# [REQUIREMENT]
Find the line with "simp only [not_and, BitVec.not_lt]" and the line with "n → heapParent j ≠" in the entries below; output exactly those two lines, every line between them, and no others.

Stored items
┌────────

-- ==== Sys2Proof/Laws/Queue.lean ====
section
/-! SUPPORT. The PriorityQueue: what an insertion and an extraction do, once. -/

namespace Sys2Proof.Machine

variable (key : Idx → Word)

@[simp] theorem heapParent_val (i : Fin 256) : (heapParent i).val = (i.val - 1) / 2 := rfl

/-- Heap order over the first `n` positions of a table. -/
def OrderedBelow (n : Nat) (h : Vector Idx 256) : Prop :=
  ∀ j : Fin 256, 1 ≤ j.val → j.val < n → key h[(heapParent j).val] ≤ key h[j.val]

theorem heapOrder_iff (q : PQueue) : HeapOrder key q ↔ OrderedBelow key q.hsize.val q.heap := Iff.rfl

/-! ### Sifting moves entries about below the end of the heap and loses none -/

theorem siftUp_perm (n : Nat) (h : Vector Idx 256) (i : Fin 256) : (siftUp key n h i).Perm h := by
  induction n generalizing h i with
  | zero => exact .rfl
  | succ n ih =>
    unfold siftUp
    split
    · exact (ih _ _).trans (Vector.swap_perm _ _)
    · exact .rfl

theorem siftUp_above (n : Nat) (h : Vector Idx 256) (i : Fin 256) (j : Nat) (hj : j < 256) (hij : i.val < j) :
    (siftUp key n h i)[j] = h[j] := by
  induction n generalizing h i with
  | zero => rfl
  | succ n ih =>
    unfold siftUp
    split
    · rw [ih _ _ (by simp; omega), Vector.getElem_swap_of_ne] <;> simp <;> omega
    · rfl

/-- The candidate child of a position: a child inside the heap whose key is least among the children. -/
theorem heapChild_some {h : Vector Idx 256} {size : Fin 257} {i c : Fin 256} (hc : heapChild key h size i = some c) :
    c.val < size.val ∧ i.val < c.val ∧ heapParent c = i ∧
      ∀ j : Fin 256, 1 ≤ j.val → j.val < size.val → heapParent j = i → key h[c.val] ≤ key h[j.val] := by
  unfold heapChild at hc
  have two : ∀ j : Fin 256, 1 ≤ j.val → heapParent j = i → j.val = 2 * i.val + 1 ∨ j.val = 2 * i.val + 2 := by
    intro j hj hp
    have := congrArg Fin.val hp
    simp only [heapParent_val] at this
    omega
  split at hc
  · split at hc
    · split at hc
      all_goals
        rename_i hlt
        simp only [Option.some.injEq] at hc
        subst hc
        refine ⟨by simp only; omega, by simp only; omega, by apply Fin.ext; simp only [heapParent_val]; omega, ?_⟩
        intro j hj hjs hp
        rcases two j hj hp with e | e
        all_goals
          simp only [e]
          simp only [BitVec.lt_def, BitVec.le_def] at hlt ⊢
          omega
    · simp only [Option.some.injEq] at hc
      subst hc
      refine ⟨by simp only; omega, by simp only; omega, by apply Fin.ext; simp only [heapParent_val]; omega, ?_⟩
      intro j hj hjs hp
      rcases two j hj hp with e | e
      · simp only [e]; exact BitVec.le_refl _
      · omega
  · simp at hc

theorem heapChild_none {h : Vector Idx 256} {size : Fin 257} {i : Fin 256} (hc : heapChild key h size i = none)
    (j : Fin 256) (h1 : 1 ≤ j.val) (hj : j.val < size.val) : heapParent j ≠ i := by
  intro hp
  have := congrArg Fin.val hp
  simp only [heapParent_val] at this
  unfold heapChild at hc
  split at hc
  · split at hc
    · split at hc <;> simp at hc
    · simp at hc
  · omega

theorem siftDown_perm (size : Fin 257) (n : Nat) (h : Vector Idx 256) (i : Fin 256) :
    (siftDown key size n h i).Perm h := by
  induction n generalizing h i with
  | zero => exact .rfl
  | succ n ih =>
    unfold siftDown
    split
    · exact .rfl
    · split
      · exact (ih _ _).trans (Vector.swap_perm _ _)
      · exact .rfl

theorem siftDown_none {size : Fin 257} {n : Nat} {h : Vector Idx 256} {i : Fin 256}
    (hc : heapChild key h size i = none) : siftDown key size (n + 1) h i = h := by
  rw [siftDown, hc]

theorem siftDown_some {size : Fin 257} {n : Nat} {h : Vector Idx 256} {i c : Fin 256}
    (hc : heapChild key h size i = some c) : siftDown key size (n + 1) h i =
      if key h[c.val] < key h[i.val] then siftDown key size n (h.swap i.val c.val) c else h := by
  rw [siftDown, hc]

theorem siftDown_above (size : Fin 257) (n : Nat) (h : Vector Idx 256) (i : Fin 256) (j : Nat) (hj : j < 256)
    (hi : i.val < size.val) (hs : size.val ≤ j) : (siftDown key size n h i)[j] = h[j] := by
  induction n generalizing h i with
  | zero => rfl
  | succ n ih =>
    cases hc : heapChild key h size i with
    | none => rw [siftDown_none key hc]
    | some c =>
      have hc' := heapChild_some key hc
      rw [siftDown_some key hc]
      split
      · rw [ih _ _ hc'.1, Vector.getElem_swap_of_ne] <;> omega
      · rfl

/-! ### Sifting restores heap order -/

theorem key_congr (h : Vector Idx 256) {a b : Fin 256} (e : a = b) : key h[a.val] = key h[b.val] := by subst e; rfl

theorem word_lt_of_lt_of_le {a b c : Word} (h1 : a < b) (h2 : b ≤ c) : a < c := by
  simp only [BitVec.lt_def, BitVec.le_def] at *; omega

/-- Heap order but for the one position `i`, whose children are not below its parent. -/
def OrderedBut (n : Nat) (i : Fin 256) (h : Vector Idx 256) : Prop :=
  (∀ j : Fin 256, 1 ≤ j.val → j.val < n → j ≠ i → key h[(heapParent j).val] ≤ key h[j.val]) ∧
  (∀ j : Fin 256, 1 ≤ j.val → j.val < n → heapParent j = i → 1 ≤ i.val → key h[(heapParent i).val] ≤ key h[j.val])

theorem siftUp_ordered (size n : Nat) (h : Vector Idx 256) (i : Fin 256) (hn : i.val ≤ n)
    (hi : OrderedBut key size i h) : OrderedBelow key size (siftUp key n h i) := by
  induction n generalizing h i with
  | zero =>
    intro j h1 hj
    exact hi.1 j h1 hj (by rintro rfl; omega)
  | succ n ih =>
    unfold siftUp
    split
    · rename_i hc
      obtain ⟨hpos, hlt⟩ := hc
      apply ih _ _ (by simp; omega)
      have hpi : (heapParent i).val < i.val := by simp; omega
      have sw : ∀ k : Fin 256, (h.swap i.val (heapParent i).val)[k.val] =
          if k = i then h[(heapParent i).val] else if k = heapParent i then h[i.val] else h[k.val] := by
        intro k
        rw [Vector.getElem_swap]
        simp only [Fin.ext_iff]
      constructor
      · intro j h1 hj hne
        rw [sw, sw]
        by_cases hji : j = i
        · subst hji
          have : heapParent j ≠ j := by intro e; rw [e] at hpi; omega
          simp only [this, if_true, if_false]
          exact BitVec.le_of_lt hlt
        · simp only [hji, hne, if_false]
          split
          · rename_i hp
            exact hi.2 j h1 hj hp hpos
          · split
            · rename_i _ hp
              exact BitVec.le_of_lt (word_lt_of_lt_of_le hlt (by rw [← key_congr key h hp]; exact hi.1 j h1 hj hji))
            · exact hi.1 j h1 hj hji
      · intro j h1 hj hp hpp
        rw [sw, sw]
        have hgp : (heapParent (heapParent i)).val < (heapParent i).val := by simp at hpp ⊢; omega
        have e1 : heapParent (heapParent i) ≠ i := by intro e; rw [e] at hgp; omega
        have e2 : heapParent (heapParent i) ≠ heapParent i := by intro e; rw [e] at hgp; omega
        have e3 : j ≠ heapParent i := by
          intro e
          have := congrArg Fin.val hp
          rw [e] at this
          omega
        have base : key h[(heapParent (heapParent i)).val] ≤ key h[(heapParent i).val] := by
          apply hi.1 (heapParent i) hpp (by
            have := congrArg Fin.val hp; simp only [heapParent_val] at this ⊢; omega)
          intro e; rw [e] at hpi; omega
        simp only [e1, e2, e3, if_false]
        split
        · exact base
        · rename_i hji
          refine BitVec.le_trans base ?_
          rw [← key_congr key h hp]
          exact hi.1 j h1 hj hji
    · rename_i hc
      intro j h1 hj
      by_cases hji : j = i
      · subst hji
        simp only [not_and, BitVec.not_lt] at hc
        exact hc (by omega)
      · exact hi.1 j h1 hj hji

/-- Heap order but for the children of position `i`, which are not below `i`'s parent. -/
def OrderedButBelow (n : Nat) (i : Fin 256) (h : Vector Idx 256) : Prop :=
  (∀ j : Fin 256, 1 ≤ j.val → j.val < n → heapParent j ≠ i → key h[(heapParent j).val] ≤ key h[j.val]) ∧
  (∀ j : Fin 256, 1 ≤ j.val → j.val < n → heapParent j = i → 1 ≤ i.val → key h[(heapParent i).val] ≤ key h[j.val])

└────────

# [THE COMPLETED TASK]
        simp only [not_and, BitVec.not_lt] at hc
        exact hc (by omega)
      · exact hi.1 j h1 hj hji

/-- Heap order but for the children of position `i`, which are not below `i`'s parent. -/
def OrderedButBelow (n : Nat) (i : Fin 256) (h : Vector Idx 256) : Prop :=
  (∀ j : Fin 256, 1 ≤ j.val → j.val < n → heapParent j ≠ i → key h[(heapParent j).val] ≤ key h[j.val]) ∧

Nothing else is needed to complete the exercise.